Therefore, it is speculated that older adults’ perception toward PA participation is associated with their PA level. In this context, some studies on correlates of PA proved that barriers to PA are negatively associated with participation in PA [7, 22]. Besides, in a Delphi study, which allows for gathering the views of experts on an area, determinants of PA were rated by 118 experts and perceived barriers to PA were identified among ten most important factors (out of 73 items) in predicting the initiation of PA [23]. Hence, the inconsistencies in the results of studies on SED correlates of PA may in part be due to potential moderation by older adults’ perceptions toward PA behavior including perceived barriers of PA. However, to our knowledge, no study has been conducted to evaluate the possible moderation effect by barriers of PA on these associations. Therefore, the primary aim of the present study was to examine the correlation of SED characteristics with PA of older adults. Further, as a secondary aim, the moderation effects of perceived barriers of PA on the association of SED variables and PA were sought.



The procedures were approved by the Institutional Review Committee of the University of Guilan according to the current national laws and regulations and to the latest version of the Helsinki Declaration. The present cross-sectional study recruited participants aged 60 years and over in 2018. Of the 335,313 older adults (based on the latest reports in 2016) 384 residents living in six cities in Guilan province, a northern province in Iran, were recruited using convenience sampling with a 95% confidence interval, margin of error of 5%, and significance level of p < 0.05. For each city, several public places including central markets and city centers were chosen where older adults were invited to participate in the study with the following inclusion criteria: permanent resident of the province; lack of any disability significantly restricting PA; and enough oral abilities to respond to questions while questions being asked by examiners. All the participants provided written informed consent to take part in the present study.

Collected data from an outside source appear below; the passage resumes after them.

/-- The end of a descriptor that the engine aborts: it leaves its queue, the peg operations behind it follow (R264), and its error stops the
core (R103). A window's refusal counts in the port's DMA_REFUSED (R335), and after a change of the windows it is R30's 0x2201 while the
pass's requests end with 0x2604 (R327). -/
def State.abortDesc (s : State) (c q i : Nat) (d : SDesc) (rs : List Run) (code : Nat) : State :=
  let s := match (if code = 0x2201 ∨ code = 0x2604 then s.windowRefuses d rs else none) with | some p => s.dmaRefuse p | none => s
  let s := if code = 0x2604 then s.report { code := 0x2201, kind := .coreSlot, unit := s.slotOf c } else s
  let s := s.modRun c (fun r => r.setEntry q i none)
  let s := if i = 0 then State.drainPegs c q (Tbl.get [] q (s.core c).run.queues) s else s
  s.coreFault c code

/-- One tile of a DLQ descriptor written whole into its slot (R128). -/
def State.putLqTile (s : State) (c : Nat) (t : Nat) (tile : Nat) (off : Nat) (bs : List Nat) (ps : List (Nat × Nat × Nat)) : State :=
  let dst := sramAddr c (64 * (s.core c).run.lqBase + t % 8 * 16384)
  let b := (bs.drop off).take tile
  let s := s.putMem dst (b ++ List.replicate (tile - b.length) 0)
  ps.foldl (fun s p =>
    let lo := max p.1 off
    let hi := min (p.1 + p.2.1) (off + tile)
    if lo < hi then s.markPoison (dst + (lo - off)) (hi - lo) p.2.2 else s) s

/-- A DLQ descriptor moves into the local-queue slots that are free (R124, R128). A SCATTER's number of tiles becomes known here. -/
def State.moveDlq (s : State) (c q i : Nat) (bits : BitVec 512) (donePeg index : Nat) : State :=
  let d := SDesc.decode bits.toNat
  let idx := s.indexList d
  let rs := d.runs idx
  let n := d.tiles rs
  let s := s.modRun c (fun r => { r with lqPlan := r.lqPlan.map (fun x => if x.1 = index then (index, some n) else x) })
  match (s.core c).run.lqFirst index with
  | none => s
  | some first => match s.dlqOutput c index d idx rs with
    | .inr e => s.abortDesc c q i d rs e
    | .inl (bs, ps, fl, sc) => match State.putScales d sc s with
      | .inr e => s.abortDesc c q i d rs e
      | .inl s =>
        let s := (List.range n).foldl (fun s k =>
          let r := (s.core c).run
          if k < r.progress index ∨ r.lqTaken + 8 ≤ first + k then s
          else (s.putLqTile c (first + k) d.tile (k * d.tile) bs ps).modRun c (fun r =>
            ({ r with lqFilled := r.lqFilled ++ [first + k] }).setProgress index (k + 1))) s
        s.modRun c (fun r => r.setEntry q i (some (.desc bits donePeg index (decide (n ≤ r.progress index)) fl)))

/-- A SCALEFEED appends what the FIFO has room for (R117). Poisoned scales stop the core as a feeder's read does (R393). -/
def State.moveScale (s : State) (c q i : Nat) (bits : BitVec 512) (donePeg index : Nat) : State :=
  let d := SDesc.decode bits.toNat
  let rs := d.runs []
  let got := rs.map (s.readRun c d [])
  match got.findSome? (fun x => match x with | .inr e => some e | .inl y => y.2) with
  | some e => s.abortDesc c q i d rs e
  | none =>
    let all := got.flatMap (fun x => match x with | .inl y => y.1 | .inr _ => [])
    s.modRun c (fun r =>
      let part := (all.drop (r.progress index)).take (8192 - r.scaleFifo.length)
      let done := r.progress index + part.length
      (({ r with scaleFifo := r.scaleFifo ++ part }).setProgress index done).setEntry q i
        (some (.desc bits donePeg index (decide (all.length ≤ done)) 0)))

/-- A COPY, GATHER or SCATTER to device or host addresses. -/
def State.moveDesc (s : State) (c q i : Nat) (bits : BitVec 512) (donePeg index : Nat) : State :=
  let d := SDesc.decode bits.toNat
  let idx := s.indexList d
  match State.moveGroups c index d idx (d.groups (d.runs idx)) s 0 with
  | (s, _, some e) => s.abortDesc c q i d (d.runs idx) e
  | (s, fl, none) => s.modRun c (fun r => r.setEntry q i (some (.desc bits donePeg index true fl)))

/-- What bars a descriptor from its start: an index stream that cannot be read or holds poison (R30, R112, R393), or runs that R109 and R128
forbid. -/
def State.startError (s : State) (c : Nat) (d : SDesc) : Option Nat :=
  match (if d.idxBytes = 0 then .inl ([], none) else s.readAny (Int.ofNat d.idx) d.idxBytes : (List Nat × Option Nat) ⊕ Nat) with
  | .inr e => some e
  | .inl (_, some e) => some e
  | .inl (_, none) => if s.runsRefused c d (s.indexList d) then some 0x2202 else none

/-- Start of the next descriptor of queue `q`, of kind `kind` (R106). It waits for every earlier-issued stream word that touches the same
lines of the core's SRAM (R56, R110). -/
def State.startStream (s : State) (c q kind : Nat) : State :=
  let r := (s.core c).run
  if !s.alive || !r.active then s
  else match firstUnmoved (Tbl.get [] q r.queues) with
    | some (i, .desc bits donePeg index _ _) =>
      let d := SDesc.decode bits.toNat
      if d.kind ≠ kind ∨ s.streamConflict c (fun n => decide (n < index)) { s.descFootprint c d with slots := r.dlqSlots index d } = true then s
      else match s.startError c d with
        | some e => s.abortDesc c q i d [] e
        | none =>
          (if d.kind = 4 then s.moveScale c q i bits donePeg index
          else if d.dlq then s.moveDlq c q i bits donePeg index
          else s.moveDesc c q i bits donePeg index).pumpKfetch c
    | _ => s

/-- A byte that a host stored where a window maps an offset of the device's view of its memory. -/
def State.hostByte (s : State) (p : Port) (off v : Nat) : State :=
  ((s.port p).translate off 1 false).elim s (fun h => s.hostPut p h [v])

/-- The bytes the hosts stored in the memory that a descriptor may read, told by their device addresses in the host windows. -/
def State.hostSeen (s : State) (host : Cells) : State :=
  host.foldl (fun s kv => match region kv.1 with | .host p o => s.hostByte p o kv.2.toNat | _ => s) s

/-- STREAM_COPY (R106–R111). -/
def execStreamCopy (c : Fin 64) (q : Fin 16) (host : Cells) (s : State) : Host.Outcome State Fault Refusal :=
  .next ((s.hostSeen host).startStream c q 1)

/-- STREAM_GATHER (R112). -/
def execStreamGather (c : Fin 64) (q : Fin 16) (host : Cells) (s : State) : Host.Outcome State Fault Refusal :=
  .next ((s.hostSeen host).startStream c q 2)

/-- STREAM_SCATTER (R112). -/
def execStreamScatter (c : Fin 64) (q : Fin 16) (host : Cells) (s : State) : Host.Outcome State Fault Refusal :=
  .next ((s.hostSeen host).startStream c q 3)

/-- SCALEFEED (R117). -/
def execScalefeed (c : Fin 64) (q : Fin 16) (host : Cells) (s : State) : Host.Outcome State Fault Refusal :=
  .next ((s.hostSeen host).startStream c q 4)

/-- DESCRIPTOR_COMPLETE (R111): the queue's first descriptor has moved; its flags enter STREAM_FLAGS, its DONE_PEG takes +1, and the
peg operations behind it leave. -/
def execDescriptorComplete (c : Fin 64) (q : Fin 16) (s : State) : Host.Outcome State Fault Refusal :=
  let l := Tbl.get [] q.val (s.core c).run.queues
  match l with
  | .desc _ donePeg index true fl :: es =>
    if !s.alive || !(s.core c).run.active then .next s
    else
      let s := s.modCore c (fun k => { k with
        regs := k.regs.raiseStream fl
        run := { k.run with queues := Tbl.set [] q.val es k.run.queues, lqDone := k.run.lqDone.filter (fun x => x.1 != index) } })
      let s := if donePeg < 48 then s.pegOp (.core c) donePeg c (.add 1) else s
      .next (State.drainPegs c q es s)
  | _ => .next s

end Sys2Proof.Machine
end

The survey activities were in-person and occurred between August and November 2018. Participants were asked by two almost equally experienced examiners to orally respond to questionnaires and responses were recorded by the examiners. The first part of the questionnaire was self-developed and consisted of questions on SED. The second and third parts were questionnaires on PA and perceived barriers of PA, respectively. Further explanation of questions was provided by the examiners when participants needed.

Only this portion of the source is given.